R.C. Bien sûr. L’objectif principal a toujours été que les gens gardent de la cérémonie le souvenir d’un beau moment de partage,
de chaleur, d’amour. On sait que le chemin du deuil est long, qu’il il peut durer des années. Il faut que les obsèques
interviennent comme un moment sur lequel les gens puissent s’appuyer pour parcourir ce chemin, pas comme un grain de sable
qui le rende encore plus pénible. Or, le moindre incident au cours des obsèques peut tout gâcher et laisser des traces pendant
des années. Alors quand les familles vous remercient, parce que les funérailles que vous avez organisées avec elles les aident
à surmonter la douleur, c’est la plus belle satisfaction que les gens du métier peuvent avoir. C’est pourquoi j’ai toujours été très
attentif aux détails : le métier funéraire, c’est une somme de petites attentions, une somme de gestes, de prises de paroles,
qu’il faut réussir.
L’attitude des porteurs, pour ne prendre qu’un exemple, cela n’a l’air de rien, mais c’est tout un savoir-faire à organiser
et à encadrer, au sens littéral du management, parce que les porteurs, comme tout un chacun, ont aussi besoin de reconnaissance dans leur travail. Un jour, un de mes porteurs n’a pas reçu le pourboire qu’il espérait, mais le fils de la défunte l’a remercié pour la qualité de son travail, en ajoutant que cela l’avait touché. Le porteur s’est tourné vers moi pour me dire : « Tu vois ?

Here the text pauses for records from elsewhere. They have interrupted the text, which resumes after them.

/-- R98, R203, R219, R225 to R228, R351, R461: what Offices and the Head Office file, and the step decision. -/
def Obligations.StepVerdictCommands : Prop :=
  (∀ (s : State) (r : RegionIdx) (c : BitVec 7) p b, s.released → s.blk.officeOn r.toNat = true →
    takeEvq r.toNat c.toNat (fun p => decide (hSvc p.hdr = 0x01) && !isSummary (s.blk.office r.toNat).st.step (p.pl.headD 0)) s.blk = some (p, b) →
    exec (.officeVerdictReceive r c) s =
      .next (s.after (if b.deadPkt p then deadLetter 20 b else fileVerdict r.toNat (pathUnit (hSrc p.hdr)) (p.pl.headD 0).toNat b))) ∧
  (∀ (s : State) (r : RegionIdx) (c : BitVec 7) p b, s.released → s.blk.officeWorks r.toNat = true →
    takeEvq r.toNat c.toNat (fun p => decide (hSvc p.hdr = 0x01) && isSummary (s.blk.office r.toNat).st.step (p.pl.headD 0)) s.blk = some (p, b) →
    (b.office r.toNat).st.sent = false → b.unverdicted (pathUnit (hSrc p.hdr)) = false → fld (p.pl.headD 0).toNat 56 2 = 0 →
    ∃ t, exec (.coreSummaryReceive r c) s = .next t ∧
      ((tget (t.blk.office r.toNat).st.roles (pathUnit (hSrc p.hdr))).getD {}).summary = some (fld (p.pl.headD 0).toNat 32 24, 0) ∧ t.pending = s.pending) ∧
  (∀ (s : State) (r : RegionIdx) (c : BitVec 7) p b, s.released → s.blk.officeWorks r.toNat = true →
    takeEvq r.toNat c.toNat (fun p => decide (hSvc p.hdr = 0x08)) s.blk = some (p, b) →
    exec (.stallEventReceive r c) s = .next (s.after (unicast (unitOffice r.toNat) unitHO 0x08 p.pl b))) ∧
  (∀ (s : State), s.released → s.blk.undecided = true → s.blk.ho.job.graphed = false → s.blk.tEndHeld = false → s.blk.ho.job.stalls = [] →
    ∃ t, exec .waitGraphBuild s = .next t ∧ t.blk.ho.job = { s.blk.ho.job with graphed := true, hangs := 0 } ∧ t.pending = s.pending) ∧
  (∀ (s : State) (r : RegionIdx), s.released → s.blk.officeWorks r.toNat = true → (s.blk.office r.toNat).st.sent = false → s.blk.ho.job.decided = false →
    s.blk.tEndHeld = false → s.blk.ho.job.graphed = true →
    exec (.regionVerdictDeadline r) s = .next (s.after (formRecord r.toNat s.blk))) ∧
  (∀ (s : State) p b, s.released → s.blk.hoRuns = true → takeHo 0x10 s.blk = some (p, b) → e2eBad p = none → b.deadPkt p = false → b.undecided = true →
    fld (p.pl.getD 0 0).toNat 0 32 = b.ho.job.step →
    ∃ t x, exec .regionRecordReceive s = .next t ∧ t.blk.ho.job.recs = b.ho.job.recs.filter (fun y => y.region ≠ x.region) ++ [x] ∧
      x.region = unitIndex (pathUnit (hSrc p.hdr)) ∧ x.step = fld (p.pl.getD 0 0).toNat 0 32 ∧
      x.reasons = BitVec.ofNat 32 (fld (p.pl.getD 0 0).toNat 32 32) ∧ x.digestSum = BitVec.ofNat 32 (fld (p.pl.getD 0 0).toNat 64 32) ∧
      x.tileCount = fld (p.pl.getD 0 0).toNat 96 32 ∧ x.mismatch = fld (p.pl.getD 1 0).toNat 0 24 ∧ x.unchk = fld (p.pl.getD 1 0).toNat 24 24 ∧
      x.suspects = fld (p.pl.getD 1 0).toNat 48 16) ∧
  (∀ (s : State) p b, s.released → s.blk.hoRuns = true → takeHo 0x14 s.blk = some (p, b) → e2eBad p = none → b.deadPkt p = false → b.undecided = true →
    fld (p.pl.getD 0 0).toNat 0 32 = b.ho.job.step →
    ∃ t, exec .egressSummaryReceive s = .next t ∧
      t.blk.ho.job.egress = b.ho.job.egress.filter (fun y => y.n ≠ unitIndex (pathUnit (hSrc p.hdr))) ++
        [⟨unitIndex (pathUnit (hSrc p.hdr)), fld (p.pl.getD 0 0).toNat 0 32, bit (p.pl.getD 0 0).toNat 96⟩]) ∧
  (∀ (s : State), s.released → s.blk.undecided = true → s.blk.tEndHeld = false →
    (forEach s.blk.popRegions regionVerdict s.blk).undecided = true →
    ∃ t, exec .stepDecision s = .next t ∧ t.blk.ho.job.decided = true ∧ t.blk.ho.job.step = (forEach s.blk.popRegions regionVerdict s.blk).ho.job.step ∧
      t.blk.ledger.stepDecided = t.blk.ho.job.step ∧ (t.blk.ho.job.lastMask = 0 → t.blk.ledger.stepFranked = t.blk.ho.job.step ∧ t.blk.ho.job.withheld = 0) ∧
      (t.blk.ho.job.lastMask ≠ 0 → t.blk.ho.job.withheld = t.blk.ho.job.replay + 1))
/-- R192 to R199, R237 to R245: fills of spares and the Dice. -/
def Obligations.FillAndDiceCommands : Prop :=
  (∀ (s : State) (r : RegionIdx), s.released → s.blk.officeWorks r.toNat = true → s.blk.ho.job.decided = true → s.blk.ho.job.withheld ≠ 0 →
    s.blk.ho.job.stopNext = false → (s.blk.office r.toNat).st.named = [] →
    exec (.decisionReceive r) s = .next (s.after (modSt r.toNat (fun x => { x with named := [], received := true }) (advTo (s.blk.tEnd + 17500) s.blk)))) ∧
  (∀ (s : State) (r : RegionIdx) role reason src dst, s.released → s.blk.officeWorks r.toNat = true → s.blk.ho.job.decided = true →
    s.blk.ho.job.withheld ≠ 0 → s.blk.ho.job.stopNext = false → (s.blk.office r.toNat).st.named = [(role, reason)] →
    s.blk.ho.job.fills.any (fun f => decide (f.role = role) && decide (f.phase < 5)) = false → s.blk.coreOf role = some src →
    s.blk.coreState src ≠ .unscreened → s.blk.spareFor src = some dst →
    ∃ t f, exec (.decisionReceive r) s = .next t ∧ t.blk.ho.job.fills = s.blk.ho.job.fills ++ [f] ∧ f.role = role ∧ f.src = src ∧ f.dst = dst ∧ f.phase = 2) ∧
  (∀ (s : State) (r : RegionIdx) (role : BitVec 20) f, s.released →
    s.blk.ho.job.fills.find? (fun f => decide (f.role = role.toNat) && decide (f.phase < 5) && decide (regionOf f.dst = r.toNat)) = some f →
    s.blk.stop.stopped = false → s.blk.officeOn r.toNat = true → f.phase = 2 → s.blk.unitsLeft f.dst .fill = false → (s.blk.core f.src).pins.isoN = false →
    exec (.fillPhaseComplete r role true) s = .next { s with blk := (setPhase role.toNat 3 s.blk).modCore f.src (fun c => c) }) ∧
  (∀ (s : State) (r : RegionIdx) (role : BitVec 20) f, s.released →
    s.blk.ho.job.fills.find? (fun f => decide (f.role = role.toNat) && decide (f.phase < 5) && decide (regionOf f.dst = r.toNat)) = some f →
    s.blk.stop.stopped = false → s.blk.officeOn r.toNat = true → f.phase = 3 → f.image ≠ [] →
    exec (.fillPhaseComplete r role true) s = .next { s with blk := writeContext f (setPhase role.toNat 4 s.blk) }) ∧
  (∀ (s : State) (r : RegionIdx) (role : BitVec 20) f, s.released →
    s.blk.ho.job.fills.find? (fun f => decide (f.role = role.toNat) && decide (f.phase < 5) && decide (regionOf f.dst = r.toNat)) = some f →
    s.blk.stop.stopped = false → s.blk.officeOn r.toNat = true → f.phase = 4 → s.blk.coreState f.dst = .spare → f.loaded = true →
    exec (.fillPhaseComplete r role true) s = .next (s.after (armFill r.toNat f s.blk))) ∧
  (∀ (s : State) (r : RegionIdx) (role : BitVec 20) f, s.released →
    s.blk.ho.job.fills.find? (fun f => decide (f.role = role.toNat) && decide (f.phase < 5) && decide (regionOf f.dst = r.toNat)) = some f →
    s.blk.stop.stopped = false → s.blk.officeOn r.toNat = true →
    exec (.fillPhaseComplete r role false) s = .next (s.after (failFill role.toNat (if f.phase = 3 then evSourceLost else evSpareFailed) s.blk))) ∧
  (∀ (s : State) (r : RegionIdx) (role : BitVec 20) f, s.released →
    s.blk.ho.job.fills.find? (fun f => decide (f.role = role.toNat) && decide (f.phase < 5) && decide (regionOf f.dst = r.toNat)) = some f →
    s.blk.stop.stopped = false →
    exec (.fillTimeout r role) s = .next (s.after (failFill role.toNat evSpareFailed (advTo (f.started + 1000000) s.blk)))) ∧
  (∀ (s : State) (r : RegionIdx) tiles late, s.released → s.blk.officeOn r.toNat = true → (s.blk.office r.toNat).reload = false → s.blk.ho.job.man.isSome = true →
    (s.blk.office r.toNat).st.filled = false → s.blk.ho.job.launched = false →
    ∃ t, exec (.diceFill r tiles late) s = .next t ∧ (t.blk.office r.toNat).st.filled = true ∧ (t.blk.office r.toNat).st.promoteRoles = [] ∧
      (t.blk.office r.toNat).dice.nextStep = s.blk.man.firstStep + 1 ∧ Frame [.dbg, .mgmt, .mail, .post, .cores, .offices, .routers, .couriers] s.blk t.blk)
/-- R24 to R28, R230, R260 to R272, R461: what an Office does beside the step. -/
def Obligations.OfficeDutyCommands : Prop :=
  (∀ (s : State) (r : RegionIdx) u t w, s.released → s.blk.officeOn r.toNat = true → s.blk.unitBusy r.toNat = false → s.blk.nextUnit r.toNat = some (u, t, w) →
    exec (.testUnitPlace r) s = .next (s.after (startUnit r.toNat u ((advTo t s.blk).modOffice r.toNat (fun o => { o with
      testq := o.testq.erase u
      spent := if w = 3 then o.spent else o.spent ++ [(4 * u.core + w, (advTo t s.blk).declLen u.mode u.unit)] }))))) ∧
  (∀ (s : State) (r : RegionIdx) u n, s.released → s.blk.officeOn r.toNat = true → s.blk.unitBusy r.toNat = false → s.blk.nextUnit r.toNat = none →
    (s.blk.office r.toNat).testq = [] → s.blk.ho.policy.spareSweep = true → s.blk.sweepNext r.toNat = some (u, n) →
    exec (.testUnitPlace r) s = .next { s with blk := startUnit r.toNat u (s.blk.modOffice r.toNat (fun o => { o with sweepCore := u.core, sweepUnit := n })) }) ∧
  (∀ (s : State) (r : RegionIdx), s.released → s.blk.officeOn r.toNat = true → (s.blk.office r.toNat).standby.live = true →
    (s.blk.office r.toNat).standby.eligible = true → (s.blk.office r.toNat).standby.testing = false →
    ∃ t, exec (.standbyPeriod r) s = .next t ∧ (t.blk.office r.toNat).standby.testing = true ∧ (t.blk.office r.toNat).standby.eligible = false ∧
      (t.blk.office r.toNat).serving = (s.blk.office r.toNat).serving) ∧
  (∀ (s : State) (r : RegionIdx), s.released → (s.blk.office r.toNat).standby.testing = true →
    ∃ t, exec (.standbyTestDone r true) s = .next t ∧ (t.blk.office r.toNat).standby.testing = false ∧ (t.blk.office r.toNat).standby.copying = true ∧
      Frame [.offices] s.blk t.blk) ∧
  (∀ (s : State) (r : RegionIdx), s.released → (s.blk.office r.toNat).standby.testing = true →
    ∃ t, exec (.standbyTestDone r false) s = .next t ∧ (t.blk.office r.toNat).standby.testing = false ∧ (t.blk.office r.toNat).standby.barred = true ∧
      (t.blk.office r.toNat).standby.eligible = false ∧ Frame [.dbg, .mgmt, .mail, .offices] s.blk t.blk) ∧
  (∀ (s : State) (r : RegionIdx), s.released → (s.blk.office r.toNat).standby.copying = true →
    ∃ t, exec (.standbyCopyDone r) s = .next t ∧ (t.blk.office r.toNat).standby.copying = false ∧ (t.blk.office r.toNat).standby.eligible = true ∧
      (t.blk.office r.toNat).swapWait = true ∧ Frame [.offices] s.blk t.blk) ∧
  (∀ (s : State) (r : RegionIdx), s.released → s.blk.officeOn r.toNat = true → (s.blk.office r.toNat).standby.live = true →
    (s.blk.office r.toNat).standby.eligible = true → s.blk.inJob = false → s.blk.ho.mail.outst = [] →
    ∃ t, exec (.plannedSwap r) s = .next t ∧ (t.blk.office r.toNat).serving = !(s.blk.office r.toNat).serving ∧ (t.blk.office r.toNat).swapWait = false) ∧
  (∀ (s : State) (r : RegionIdx), s.released → s.blk.officeOn r.toNat = true →
    exec (.officePrimaryFail r) s = .next (s.after (failMember r.toNat (s.blk.office r.toNat).serving s.blk))) ∧
  (∀ (s : State) (r : RegionIdx) k, s.released → s.blk.officeWorks r.toNat = true → s.blk.ho.policy.routerRound = true → (s.blk.office r.toNat).st.filled = true →
    (s.blk.office r.toNat).st.rounded = false → s.blk.tEndHeld = false → s.blk.roundRouter r.toNat = some k → s.blk.noneFor r.toNat k = true →
    ∃ t, exec (.routerRound r true) s = .next t ∧ (t.blk.office r.toNat).round = (k + 1) % 128 ∧ (t.blk.office r.toNat).st.rounded = true) ∧
  (∀ (s : State) (r : RegionIdx) e l, s.released → s.blk.officeOn r.toNat = true → s.blk.hoRuns = true → (s.blk.office r.toNat).events = e :: l →
    exec (.eventForward r) s = .next (s.after (forEach ((e :: l).filter (fun x => decide ((s.blk.office r.toNat).fwdAt x ≤
        (advTo (l.foldl (fun m x => min m ((s.blk.office r.toNat).fwdAt x)) ((s.blk.office r.toNat).fwdAt e)) s.blk).now))) (forwardOne r.toNat)
      (advTo (l.foldl (fun m x => min m ((s.blk.office r.toNat).fwdAt x)) ((s.blk.office r.toNat).fwdAt e)) s.blk)))) ∧
  (∀ (s : State), s.released → s.blk.hoRuns = true → s.blk.inJob = true →
    ∃ t, exec .cleanHour s = .next t ∧ t.blk.pm.hourAt = s.blk.nextHour ∧
      t.blk.ho.job.hourDue = s.blk.ho.job.hourDue ++ (advTo s.blk.nextHour s.blk).presentCores.filter ((advTo s.blk.nextHour s.blk).earns s.blk.nextHour) ∧
      (∀ i, (t.blk.hist i).pips = (s.blk.hist i).pips))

Ça, ça vaut tous les pourboires ! »
Mais les familles avaient-elles conscience de vos partis pris ?
R.C. C’est un peu triste de le constater, mais les Français ne sont toujours pas disposés à payer pour le service. Au départ,
j’avais décidé d’appliquer rigoureusement le même taux de marge à toutes les prestations comme à tous les produits – la même
marge sur un cercueil que sur le temps des porteurs ou du maître de cérémonie. Mais j’ai dû me rendre très rapidement à
l’évidence : sur le devis, cela faisait tiquer les clients. Cela ne les choquait pas de débourser une grosse somme pour le cercueil,
mais ils ne comprenaient pas le montant destiné aux porteurs… Donc je me suis résolu à faire comme mes confrères : de
grosses marges sur les produits, pratiquement aucune marge sur les prestations. Mais cela enferme le secteur dans un cercle
vicieux : on paie mal les porteurs, donc on continue d’assurer un service trop souvent passable. C’est d’autant plus regrettable
que la faute en incombe, au moins en partie, aux consommateurs eux-mêmes.
Aujourd'hui L’Autre Rive compte plusieurs antennes et cherche à se développer en franchise. L’enseigne a-t-elle
modifié le secteur des pompes funèbres ?
R.C. Oui, elle a fait changer les choses, même si les effets de ces changements restent encore limités. En matière de
design, notamment, L’Autre Rive a indéniablement déclenché quelque chose en France. Nous avons été les premiers, par
exemple, à proposer des cercueils en bois brut ou en carton. Ce sont aujourd'hui des produits de plus en plus répandus.
En revanche, pour ce qui est des pratiques du métier elles-mêmes, je pense que les choses n’ont pas beaucoup évolué.
Mais nous avons posé des jalons, lancé des débats qui, sur le long terme, influencent ou influenceront le secteur funéraire.